WHAT YOU SHOULD DO
The data should be restated word for word, in full.

TASK INPUT

╔══

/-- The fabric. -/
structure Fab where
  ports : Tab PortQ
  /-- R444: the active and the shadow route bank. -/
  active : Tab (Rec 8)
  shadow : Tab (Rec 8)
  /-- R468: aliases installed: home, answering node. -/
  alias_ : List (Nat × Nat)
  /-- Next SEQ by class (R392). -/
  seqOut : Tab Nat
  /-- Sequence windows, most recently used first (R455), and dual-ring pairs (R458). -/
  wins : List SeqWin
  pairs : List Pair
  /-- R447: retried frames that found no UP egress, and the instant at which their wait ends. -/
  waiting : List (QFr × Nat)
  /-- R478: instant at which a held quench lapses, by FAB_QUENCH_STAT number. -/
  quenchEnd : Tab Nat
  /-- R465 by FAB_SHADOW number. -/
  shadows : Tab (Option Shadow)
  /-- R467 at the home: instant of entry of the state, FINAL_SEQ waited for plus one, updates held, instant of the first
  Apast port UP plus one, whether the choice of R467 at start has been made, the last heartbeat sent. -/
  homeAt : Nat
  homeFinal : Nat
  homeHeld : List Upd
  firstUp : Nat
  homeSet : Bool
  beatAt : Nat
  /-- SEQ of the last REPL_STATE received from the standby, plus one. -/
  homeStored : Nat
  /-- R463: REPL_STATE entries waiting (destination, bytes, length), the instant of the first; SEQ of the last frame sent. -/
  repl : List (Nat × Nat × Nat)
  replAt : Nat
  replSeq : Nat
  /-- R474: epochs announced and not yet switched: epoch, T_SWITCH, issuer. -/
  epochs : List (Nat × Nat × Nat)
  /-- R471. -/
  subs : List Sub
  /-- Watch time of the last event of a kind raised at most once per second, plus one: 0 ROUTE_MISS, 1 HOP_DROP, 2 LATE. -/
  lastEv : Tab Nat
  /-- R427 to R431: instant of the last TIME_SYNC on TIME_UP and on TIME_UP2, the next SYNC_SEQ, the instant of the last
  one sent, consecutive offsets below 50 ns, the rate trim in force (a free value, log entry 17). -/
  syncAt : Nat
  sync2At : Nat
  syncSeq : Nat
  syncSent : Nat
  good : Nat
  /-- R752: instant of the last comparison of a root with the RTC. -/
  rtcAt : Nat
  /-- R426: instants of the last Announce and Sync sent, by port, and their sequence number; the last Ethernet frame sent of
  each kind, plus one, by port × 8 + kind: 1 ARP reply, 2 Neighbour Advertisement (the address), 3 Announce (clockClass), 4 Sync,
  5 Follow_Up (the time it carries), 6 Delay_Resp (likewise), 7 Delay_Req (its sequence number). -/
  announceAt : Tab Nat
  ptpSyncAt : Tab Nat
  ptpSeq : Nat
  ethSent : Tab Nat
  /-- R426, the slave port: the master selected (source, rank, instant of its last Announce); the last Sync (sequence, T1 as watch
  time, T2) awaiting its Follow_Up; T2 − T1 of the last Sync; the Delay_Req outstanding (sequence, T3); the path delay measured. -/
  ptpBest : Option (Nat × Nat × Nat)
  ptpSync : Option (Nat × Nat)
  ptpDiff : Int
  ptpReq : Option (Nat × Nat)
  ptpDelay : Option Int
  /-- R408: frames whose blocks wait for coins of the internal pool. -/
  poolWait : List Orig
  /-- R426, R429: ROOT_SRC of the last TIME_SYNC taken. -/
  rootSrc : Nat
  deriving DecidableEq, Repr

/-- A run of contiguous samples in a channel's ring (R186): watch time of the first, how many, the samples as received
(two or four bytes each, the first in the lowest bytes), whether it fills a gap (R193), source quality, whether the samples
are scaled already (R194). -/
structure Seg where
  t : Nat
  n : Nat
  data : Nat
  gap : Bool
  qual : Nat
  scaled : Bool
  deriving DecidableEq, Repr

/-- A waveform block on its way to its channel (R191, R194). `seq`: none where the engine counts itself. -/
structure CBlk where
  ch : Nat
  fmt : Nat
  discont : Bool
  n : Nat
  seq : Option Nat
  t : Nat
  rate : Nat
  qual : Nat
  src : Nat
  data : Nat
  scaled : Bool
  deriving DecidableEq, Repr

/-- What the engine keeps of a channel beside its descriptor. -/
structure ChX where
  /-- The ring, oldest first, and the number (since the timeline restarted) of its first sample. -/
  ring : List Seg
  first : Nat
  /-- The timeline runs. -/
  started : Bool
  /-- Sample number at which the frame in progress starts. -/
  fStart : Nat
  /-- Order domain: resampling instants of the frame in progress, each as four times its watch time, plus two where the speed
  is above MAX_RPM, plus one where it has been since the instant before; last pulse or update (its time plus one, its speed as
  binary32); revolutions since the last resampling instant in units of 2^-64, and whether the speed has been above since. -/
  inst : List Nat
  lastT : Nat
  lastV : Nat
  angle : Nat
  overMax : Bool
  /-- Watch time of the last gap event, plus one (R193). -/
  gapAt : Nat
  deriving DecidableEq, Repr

╚══

ANSWER TO THE EXERCISE
/-- The fabric. -/
structure Fab where
  ports : Tab PortQ
  /-- R444: the active and the shadow route bank. -/
  active : Tab (Rec 8)
  shadow : Tab (Rec 8)
  /-- R468: aliases installed: home, answering node. -/
  alias_ : List (Nat × Nat)
  /-- Next SEQ by class (R392). -/
  seqOut : Tab Nat
  /-- Sequence windows, most recently used first (R455), and dual-ring pairs (R458). -/
  wins : List SeqWin
  pairs : List Pair
  /-- R447: retried frames that found no UP egress, and the instant at which their wait ends. -/
  waiting : List (QFr × Nat)
  /-- R478: instant at which a held quench lapses, by FAB_QUENCH_STAT number. -/
  quenchEnd : Tab Nat
  /-- R465 by FAB_SHADOW number. -/
  shadows : Tab (Option Shadow)
  /-- R467 at the home: instant of entry of the state, FINAL_SEQ waited for plus one, updates held, instant of the first
  Apast port UP plus one, whether the choice of R467 at start has been made, the last heartbeat sent. -/
  homeAt : Nat
  homeFinal : Nat
  homeHeld : List Upd
  firstUp : Nat
  homeSet : Bool
  beatAt : Nat
  /-- SEQ of the last REPL_STATE received from the standby, plus one. -/
  homeStored : Nat
  /-- R463: REPL_STATE entries waiting (destination, bytes, length), the instant of the first; SEQ of the last frame sent. -/
  repl : List (Nat × Nat × Nat)
  replAt : Nat
  replSeq : Nat
  /-- R474: epochs announced and not yet switched: epoch, T_SWITCH, issuer. -/
  epochs : List (Nat × Nat × Nat)
  /-- R471. -/
  subs : List Sub
  /-- Watch time of the last event of a kind raised at most once per second, plus one: 0 ROUTE_MISS, 1 HOP_DROP, 2 LATE. -/
  lastEv : Tab Nat
  /-- R427 to R431: instant of the last TIME_SYNC on TIME_UP and on TIME_UP2, the next SYNC_SEQ, the instant of the last
  one sent, consecutive offsets below 50 ns, the rate trim in force (a free value, log entry 17). -/
  syncAt : Nat
  sync2At : Nat
  syncSeq : Nat
  syncSent : Nat
  good : Nat
  /-- R752: instant of the last comparison of a root with the RTC. -/
  rtcAt : Nat
  /-- R426: instants of the last Announce and Sync sent, by port, and their sequence number; the last Ethernet frame sent of
  each kind, plus one, by port × 8 + kind: 1 ARP reply, 2 Neighbour Advertisement (the address), 3 Announce (clockClass), 4 Sync,
  5 Follow_Up (the time it carries), 6 Delay_Resp (likewise), 7 Delay_Req (its sequence number). -/
  announceAt : Tab Nat
  ptpSyncAt : Tab Nat
  ptpSeq : Nat
  ethSent : Tab Nat
  /-- R426, the slave port: the master selected (source, rank, instant of its last Announce); the last Sync (sequence, T1 as watch
  time, T2) awaiting its Follow_Up; T2 − T1 of the last Sync; the Delay_Req outstanding (sequence, T3); the path delay measured. -/
  ptpBest : Option (Nat × Nat × Nat)
  ptpSync : Option (Nat × Nat)
  ptpDiff : Int
  ptpReq : Option (Nat × Nat)
  ptpDelay : Option Int
  /-- R408: frames whose blocks wait for coins of the internal pool. -/
  poolWait : List Orig
  /-- R426, R429: ROOT_SRC of the last TIME_SYNC taken. -/
  rootSrc : Nat
  deriving DecidableEq, Repr

/-- A run of contiguous samples in a channel's ring (R186): watch time of the first, how many, the samples as received
(two or four bytes each, the first in the lowest bytes), whether it fills a gap (R193), source quality, whether the samples
are scaled already (R194). -/
structure Seg where
  t : Nat
  n : Nat
  data : Nat
  gap : Bool
  qual : Nat
  scaled : Bool
  deriving DecidableEq, Repr

/-- A waveform block on its way to its channel (R191, R194). `seq`: none where the engine counts itself. -/
structure CBlk where
  ch : Nat
  fmt : Nat
  discont : Bool
  n : Nat
  seq : Option Nat
  t : Nat
  rate : Nat
  qual : Nat
  src : Nat
  data : Nat
  scaled : Bool
  deriving DecidableEq, Repr

/-- What the engine keeps of a channel beside its descriptor. -/
structure ChX where
  /-- The ring, oldest first, and the number (since the timeline restarted) of its first sample. -/
  ring : List Seg
  first : Nat
  /-- The timeline runs. -/
  started : Bool
  /-- Sample number at which the frame in progress starts. -/
  fStart : Nat
  /-- Order domain: resampling instants of the frame in progress, each as four times its watch time, plus two where the speed
  is above MAX_RPM, plus one where it has been since the instant before; last pulse or update (its time plus one, its speed as
  binary32); revolutions since the last resampling instant in units of 2^-64, and whether the speed has been above since. -/
  inst : List Nat
  lastT : Nat
  lastV : Nat
  angle : Nat
  overMax : Bool
  /-- Watch time of the last gap event, plus one (R193). -/
  gapAt : Nat
  deriving DecidableEq, Repr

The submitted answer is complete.